━━━━━ RECORDS FOR THE EXERCISE ━━━━━

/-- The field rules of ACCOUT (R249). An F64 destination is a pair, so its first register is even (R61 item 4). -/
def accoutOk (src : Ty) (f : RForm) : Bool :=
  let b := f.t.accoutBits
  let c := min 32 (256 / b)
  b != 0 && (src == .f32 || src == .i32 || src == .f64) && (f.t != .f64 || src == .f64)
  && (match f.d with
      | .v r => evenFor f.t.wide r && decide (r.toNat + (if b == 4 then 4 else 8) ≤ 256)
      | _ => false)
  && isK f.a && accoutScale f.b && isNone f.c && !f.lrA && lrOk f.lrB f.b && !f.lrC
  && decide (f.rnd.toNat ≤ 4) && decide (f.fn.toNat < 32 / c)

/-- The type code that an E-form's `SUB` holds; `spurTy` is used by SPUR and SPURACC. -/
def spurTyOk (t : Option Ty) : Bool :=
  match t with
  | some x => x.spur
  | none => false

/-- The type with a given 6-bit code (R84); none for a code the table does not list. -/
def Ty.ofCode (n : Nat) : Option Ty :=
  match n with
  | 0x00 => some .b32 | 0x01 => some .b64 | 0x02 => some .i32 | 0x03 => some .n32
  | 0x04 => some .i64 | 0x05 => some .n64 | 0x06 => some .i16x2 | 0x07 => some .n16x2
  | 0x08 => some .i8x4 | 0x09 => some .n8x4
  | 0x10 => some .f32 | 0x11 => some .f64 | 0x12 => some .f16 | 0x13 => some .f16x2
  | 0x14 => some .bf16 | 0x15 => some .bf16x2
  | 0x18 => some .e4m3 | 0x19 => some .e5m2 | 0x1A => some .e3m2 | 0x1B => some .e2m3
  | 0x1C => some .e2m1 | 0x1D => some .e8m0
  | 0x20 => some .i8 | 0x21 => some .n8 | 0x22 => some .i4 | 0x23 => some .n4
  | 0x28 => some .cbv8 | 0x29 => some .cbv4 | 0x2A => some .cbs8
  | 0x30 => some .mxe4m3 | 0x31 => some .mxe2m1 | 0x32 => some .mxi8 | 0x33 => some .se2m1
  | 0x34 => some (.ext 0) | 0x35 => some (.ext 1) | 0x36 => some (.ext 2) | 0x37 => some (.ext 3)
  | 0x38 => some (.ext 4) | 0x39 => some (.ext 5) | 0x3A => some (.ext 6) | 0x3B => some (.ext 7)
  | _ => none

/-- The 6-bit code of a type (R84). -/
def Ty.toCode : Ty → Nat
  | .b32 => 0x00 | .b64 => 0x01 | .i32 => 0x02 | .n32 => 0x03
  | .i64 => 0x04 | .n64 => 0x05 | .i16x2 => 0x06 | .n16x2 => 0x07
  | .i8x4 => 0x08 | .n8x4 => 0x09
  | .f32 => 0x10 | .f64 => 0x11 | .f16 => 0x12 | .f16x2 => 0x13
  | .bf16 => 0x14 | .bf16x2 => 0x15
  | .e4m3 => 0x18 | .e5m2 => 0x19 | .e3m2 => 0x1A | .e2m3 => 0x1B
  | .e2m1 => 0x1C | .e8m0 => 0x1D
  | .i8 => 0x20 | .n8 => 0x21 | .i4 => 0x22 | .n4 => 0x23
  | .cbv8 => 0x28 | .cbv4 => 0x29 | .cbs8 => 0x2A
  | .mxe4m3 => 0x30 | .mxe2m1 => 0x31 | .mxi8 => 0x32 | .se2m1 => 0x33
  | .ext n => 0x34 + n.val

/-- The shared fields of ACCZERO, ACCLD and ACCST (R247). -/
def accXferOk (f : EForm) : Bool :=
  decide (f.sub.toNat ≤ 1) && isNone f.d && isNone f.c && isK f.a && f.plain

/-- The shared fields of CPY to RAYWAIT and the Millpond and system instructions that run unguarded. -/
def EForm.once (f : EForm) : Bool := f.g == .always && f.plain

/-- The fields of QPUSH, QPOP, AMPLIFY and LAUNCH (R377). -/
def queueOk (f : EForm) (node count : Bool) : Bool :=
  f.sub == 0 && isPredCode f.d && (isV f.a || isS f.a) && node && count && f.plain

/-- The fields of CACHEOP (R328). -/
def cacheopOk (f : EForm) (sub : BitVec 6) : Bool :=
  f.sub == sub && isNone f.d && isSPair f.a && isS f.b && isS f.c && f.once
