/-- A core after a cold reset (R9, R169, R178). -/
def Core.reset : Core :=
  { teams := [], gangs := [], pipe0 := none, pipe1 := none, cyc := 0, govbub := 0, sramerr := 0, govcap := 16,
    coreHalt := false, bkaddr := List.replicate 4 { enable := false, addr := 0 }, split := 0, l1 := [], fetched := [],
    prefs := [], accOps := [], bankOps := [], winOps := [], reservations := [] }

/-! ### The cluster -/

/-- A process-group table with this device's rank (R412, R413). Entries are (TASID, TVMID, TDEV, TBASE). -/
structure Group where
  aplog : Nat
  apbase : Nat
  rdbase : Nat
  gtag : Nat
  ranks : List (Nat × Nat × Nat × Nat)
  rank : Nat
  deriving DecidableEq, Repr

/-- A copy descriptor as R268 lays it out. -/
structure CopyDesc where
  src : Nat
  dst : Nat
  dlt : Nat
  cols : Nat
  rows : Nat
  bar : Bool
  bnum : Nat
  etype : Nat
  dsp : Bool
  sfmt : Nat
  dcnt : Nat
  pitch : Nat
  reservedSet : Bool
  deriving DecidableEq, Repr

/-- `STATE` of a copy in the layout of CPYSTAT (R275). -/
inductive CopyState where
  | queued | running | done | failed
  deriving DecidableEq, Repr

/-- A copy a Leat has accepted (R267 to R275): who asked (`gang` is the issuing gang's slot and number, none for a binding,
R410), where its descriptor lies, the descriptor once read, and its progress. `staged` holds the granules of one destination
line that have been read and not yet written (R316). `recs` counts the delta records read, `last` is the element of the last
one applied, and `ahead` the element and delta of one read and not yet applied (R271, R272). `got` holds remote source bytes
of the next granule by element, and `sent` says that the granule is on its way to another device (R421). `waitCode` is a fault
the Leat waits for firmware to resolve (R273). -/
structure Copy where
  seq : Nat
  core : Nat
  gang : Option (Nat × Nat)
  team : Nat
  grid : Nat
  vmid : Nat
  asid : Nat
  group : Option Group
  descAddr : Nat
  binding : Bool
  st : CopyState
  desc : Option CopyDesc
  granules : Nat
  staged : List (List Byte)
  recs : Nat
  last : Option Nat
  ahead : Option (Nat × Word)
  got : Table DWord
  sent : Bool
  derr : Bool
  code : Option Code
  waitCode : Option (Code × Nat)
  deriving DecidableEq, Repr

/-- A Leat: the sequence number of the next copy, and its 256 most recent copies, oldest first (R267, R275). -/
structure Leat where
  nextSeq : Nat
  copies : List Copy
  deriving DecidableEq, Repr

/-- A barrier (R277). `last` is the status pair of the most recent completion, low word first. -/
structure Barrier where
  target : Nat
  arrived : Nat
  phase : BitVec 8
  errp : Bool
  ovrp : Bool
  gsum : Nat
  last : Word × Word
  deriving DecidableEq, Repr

━━━━━

• [ASSIGNMENT]: Reproduce exactly the section above that begins at the line containing "0x09 => some .n8x4" and ends at the line containing "0x14 | .bf16x2 => 0x15", leaving out all other lines.

• [RESULT OF THIS TASK]:
  | 0x08 => some .i8x4 | 0x09 => some .n8x4
  | 0x10 => some .f32 | 0x11 => some .f64 | 0x12 => some .f16 | 0x13 => some .f16x2
  | 0x14 => some .bf16 | 0x15 => some .bf16x2
  | 0x18 => some .e4m3 | 0x19 => some .e5m2 | 0x1A => some .e3m2 | 0x1B => some .e2m3
  | 0x1C => some .e2m1 | 0x1D => some .e8m0
  | 0x20 => some .i8 | 0x21 => some .n8 | 0x22 => some .i4 | 0x23 => some .n4
  | 0x28 => some .cbv8 | 0x29 => some .cbv4 | 0x2A => some .cbs8
  | 0x30 => some .mxe4m3 | 0x31 => some .mxe2m1 | 0x32 => some .mxi8 | 0x33 => some .se2m1
  | 0x34 => some (.ext 0) | 0x35 => some (.ext 1) | 0x36 => some (.ext 2) | 0x37 => some (.ext 3)
  | 0x38 => some (.ext 4) | 0x39 => some (.ext 5) | 0x3A => some (.ext 6) | 0x3B => some (.ext 7)
  | _ => none

/-- The 6-bit code of a type (R84). -/
def Ty.toCode : Ty → Nat
  | .b32 => 0x00 | .b64 => 0x01 | .i32 => 0x02 | .n32 => 0x03
  | .i64 => 0x04 | .n64 => 0x05 | .i16x2 => 0x06 | .n16x2 => 0x07
  | .i8x4 => 0x08 | .n8x4 => 0x09
  | .f32 => 0x10 | .f64 => 0x11 | .f16 => 0x12 | .f16x2 => 0x13
  | .bf16 => 0x14 | .bf16x2 => 0x15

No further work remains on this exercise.